Most midsize companies depend on spreadsheets and manual processes for planning, budgeting, and forecasting. A recent survey by CFO Research Services (a sibling of CFO.com) asked finance executives at midsize companies about their efforts to transform their planning, budgeting, and forecasting processes. Of the 287 company responses to the survey, 73 percent rely primarily on spreadsheets and manual processes, with only 16 percent using analytical applications, and 11 percent extracting the necessary numerical information from their accounting modules. The prevalence of spreadsheets is not surprising, given the vast installed base, ease of use, low cost, and simple user interface of this commonplace application.

This study found, across the board, that survey respondents believe they spend too much time on forecasting, budgeting, and planning. When asked about the most acute problems with their current planning process, more than 60 percent said it "takes too long." Nearly 43 percent said "not enough time to analyze data," and more than a third cited "lack of ownership by business units." Among larger companies — those with more than $500 million in annual revenue — the inability to revise forecasts and budgets during the financial period was cited as the major problem.

What are the root causes of these problems? Respondents indicated that human factors such as collaboration among planning participants and uneven technical proficiency were primary causes. "Overdependence on key personnel" was cited by nearly 50 percent of respondents, "version control" by more than 35 percent, and "collaboration, consolidation of users' work" by nearly 35 percent of respondents. These issues add time to the planning, budgeting, and forecasting process, thereby reducing the amount of time left to actually analyze data on operational performance.

Real Problems in the Real World
Interviews with CFOs at midsize companies confirm these survey findings and shed light on the real world problems that companies face when running their enterprises off a mosaic of spreadsheets. Warren Green, CFO of One Call Medical Inc., a New Jersey-based outsourcing company specializing in medical services for workers' compensation claims, bemoans the inflexibility, data inaccuracy, and time-consuming aspects of spreadsheets. "With our spreadsheet model, I was unable to do 'what if' scenarios or work flow management," Green says. "I spent more time building and managing the model, and making sure none of the links were broken, than I did managing the data and analyzing it to ensure it fit the strategic plan. Aligning the spreadsheets was a nightmare. A simple change like someone adding an account threw the whole template [of operating expenses] out of whack. But the real drawback was my inability to do an analysis of data to make better decisions, to re-forecast or otherwise plan accordingly."

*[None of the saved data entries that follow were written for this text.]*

/-- An interrupted journal write leaves its slot invalid: any bytes whose CRC does not match (R459; log 4). -/
def tornJournal (s : State) : State :=
  match s.health.journal with
  | [] => s
  | e :: _ =>
    let body := (List.range 30).map fun i => BitVec.ofNat 8 (Config.freeValue (s.freeCount + i)).toNat
    let crc := (crc16 body).toNat + 1 + (Config.freeValue (s.freeCount + 30)).toNat % 65535
    { s with freeCount := s.freeCount + 31, nvs := { s.nvs with
        journal := putBytes noByte s.nvs.journal (32 * e.1) (body ++ natLE 2 crc) } }

/-- A STORE cut off leaves the bank it was writing old, invalid or new (R439; log 4). -/
def tornStore (s : State) : State :=
  match s.nvs.snapshot with
  | none => s
  | some b =>
    let v := fresh s
    let old := if bankNow s = 0 then s.nvs.bankB else s.nvs.bankA
    let x := match v.1.toNat % 3 with | 0 => old | 1 => none | _ => some b
    let s := v.2
    if bankNow s = 0 then { s with nvs := { s.nvs with bankB := x } } else { s with nvs := { s.nvs with bankA := x } }

/-- FEED_FAILURE: power is lost at any instant; DRAM goes with it, MRAM stays (R373, R439, R459). -/
def execFeedFailure (s : State) : State :=
  let s := hardReset true (tornStore (tornJournal s))
  { s with dram := ⟨[], []⟩, pwr := { s.pwr with rails := 0 } }

/-! ### The wake from QUENCH (R407) -/

/-- A fill restarts from its beginning after QUENCH (R386). -/
def restartFill (k : Nat) (s : State) : State :=
  let die := k / 2
  let slot := k % 2
  if fillState s die slot = 0 then s
  else
    let s := setFill die slot Fill.none s
    if fillState s die slot = 3 then setFld (fillKey die slot) 1 0 2 s else s

/-- A column is refilled from the quench image and verified (R89, R407). -/
def refillColumn (die i : Nat) (s : State) : State :=
  let k := columnOf i
  let c := phys s die k.1
  let a := k.2.1
  let p := physCol s c a k.2.2
  let b := dramGet s (qimgBase s die + 131 * i) 131
  let s := (readSpan (qimgBase s die + 131 * i) 131 s).2
  let v := programBlock c a p k.2.2 b s
  let s := v.2
  if v.1 then s else brazeColumn die k.1 a k.2.2 [] (sticky Reg.PWR_STICKY 6 s)

/-- Runs `f` with every register that QUENCH keeps left as it was (R397, R407 step 4). -/
def keepAcross (f : State → State) (s : State) : State :=
  let t := f s
  let kept := s.regs.filter fun kv => keptDeep kv.1
  { t with regs := kept.foldl (fun m (kv : Nat × Word) => put regDefault m kv.1 kv.2) (forget keptDeep t.regs) }

/-- Steps 2 to 6 of the wake: firmware from its copy, registers, configuration, settings, arrays (R407). -/
def quenchResume (s : State) : State :=
  let n := (fwCopy s).length
  let s := (readSpan (fwimgBase s) n s).2
  if digest (dramGet s (fwimgBase s) n) ≠ s.pwr.fwDigest then fullReset s
  else
    let s := resetRegs s
    let s := selectBank (setFld Reg.HLT_JRNL_HEAD 9 0 (journalHead s) s)
    let s := applyTrims (keepAcross applyDefaults s)
    let s := each (List.range 4) (fun d s => each (List.range 4194304) (refillColumn d) s) s
    let s := each (List.range 8) restartFill s
    let s := hostPortsUp (wakeDone { s with pwr := { s.pwr with rising := 0 } })
    setFld Reg.NVS_STATUS 1 0 0 (each (List.range 48) startTraining s)

/-- QUENCH_WAKE: VCORE_EN rises after VOUT_COMMAND, and the wake goes on with PWR_GOOD; without a valid image the part resets
(R395, R406, R407). -/
def execQuenchWake (s : State) : State :=
  let s := if s.pwr.deep = 2 then endEntry s else s
  if pwrState s ≠ 3 ∨ !wakes s then s
  else
    let s := recordCauses s
    if fld s Reg.PWR_STATUS 7 7 = 0 then fullReset s
    else
      let s := setFld Reg.NVS_STATUS 1 0 2 (setFld Reg.PWR_STATUS 2 0 4 s)
      driveRail 0 true (sendVcore { s with pwr := { s.pwr with rising := 2 } })
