-- ==== Sys2Proof/Machine/Meanings.lean ====
section
/-! DEFINITION. The meaning of each command, one definition per row of the opcode table: the command's effect on everything but the
queue of waiting commands. No command ends the part without a next state: its faults are states (R57, R410, R472). -/
namespace Sys2Proof.Machine

/-- A command is served: its effect on everything but the queue. -/
def served (f : State → State) (s : State) : Host.Outcome State Fault Refusal := .next (withQueue s.pending (f s))

/-- A command that comes by the control crossbar. -/
def accessed (f : State → State) (s : State) : Host.Outcome State Fault Refusal := served (crossbar f) s
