/-- VETO_RESULT on the result tick of a veto point that is not yet decided: the combined byte shows in SCH_BAR, and the first matching row
of R220 decides, a fault of the part's own included: an outcome that suppresses the period, or none and the period proceeds. COMMIT_RESULT
on the result tick of a commit point that is not yet decided, in a period that proceeds: a fault, a taint or a non-finite update decides an
outcome that commits nothing; otherwise the period commits: outcome 0, the next version, its buffer committed and the other retired.
Where the rules leave a point open the model follows log 95. -/
def Obligations.BarriersDecide : Prop :=
  (∀ (others : Byte) (s : State) (b : Barrier), s.canonical = true → s.run.veto = some b → s.run.on = true → s.run.vetoDone = false →
    let s' := runTo b.due s
    let byte := (s'.run.veto.getD b).combined s' false ||| others
    let code := vetoCode (byte.toNat ||| (if faultInForce s' then 1 else 0)) (fld s' Reg.SCH_OUTCOME 4 3) (fld s' Reg.SCH_OUTCOME 6 5)
    schState s' ≠ 5 →
    ∃ t, exec (.vetoResult others) s = .next t ∧ t.run.vetoDone = true ∧ fld t Reg.SCH_BAR 15 8 = byte.toNat ∧
      (∀ k, code = some k → t.run.outcome = some k ∧ t.run.suppressed = true ∧ fld t Reg.SCH_OUTCOME 2 0 = k) ∧
      (code = none → t.run.proceeds = true ∧ t.run.outcome = s'.run.outcome ∧ t.run.suppressed = s'.run.suppressed) ∧
      rd t Reg.SCH_VERSION = rd s' Reg.SCH_VERSION) ∧
  (∀ (others : Byte) (s : State) (b : Barrier), s.canonical = true → s.run.commit = some b → s.run.on = true → s.run.commitDone = false →
    let s' := runTo b.due s
    let byte := ((s'.run.commit.getD b).combined s' true ||| others) &&& 7
    let d := byte.toNat ||| (if faultInForce s' then 1 else 0)
    let v := (version s' + 1) % 2 ^ 32
    schState s' ≠ 5 → s'.run.proceeds = true →
    ∃ t, exec (.commitResult others) s = .next t ∧ t.run.commitDone = true ∧ fld t Reg.SCH_BAR 31 24 = byte.toNat ∧
      (d = 0 → t.run.outcome = some 0 ∧ rd t Reg.SCH_VERSION = v ∧ stampOf t (v % 2) = 0 ∧ stampOf t (1 - v % 2) = 1 ∧
        t.run.newBatch = true ∧ rd t Reg.SCH_COMMITS = min (rd s' Reg.SCH_COMMITS + 1) (2 ^ 32 - 1)) ∧
      (d ≠ 0 → t.run.suppressed = true ∧ rd t Reg.SCH_VERSION = version s' ∧
        t.run.outcome = some (if bits d 0 0 = 1 then 6
          else if bits d 1 1 = 1 then (if 2 ≤ fld s' Reg.SCH_OUTCOME 6 5 then 6 else 3) else 4)))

The finance team at Brock White Co. relies entirely on spreadsheets for planning. And the company's struggle to build and maintain accurate analytical models distracts finance staff from higher value, analytical activities. "It's a hellish process that gets more complex every year," says Ted McArthur, vice president of finance at the St. Paul, Minnesota-based distributor of construction products, with nearly $100 million in annual sales. "We do 30 lines of revenue per branch at each of our 13 locations, with each line representing a product segment," says McArthur. "If we take an annual salary for someone and spread it over 21 business days in a month, a simple change to 22 business days requires us to change a ton of formulas. We've also had to endure errors, where we've added up sales for all the branches, but we're undermined by the one branch that didn't extend the formula to reach enough rows and missed a whole person's salary." McArthur says that each year the model gets more complex, and "we introduce more potential for error. We need improved clerical accuracy on the budgeting side, where the numbers always add up. And on the forecasting side we need better analysis tools for looking at the business."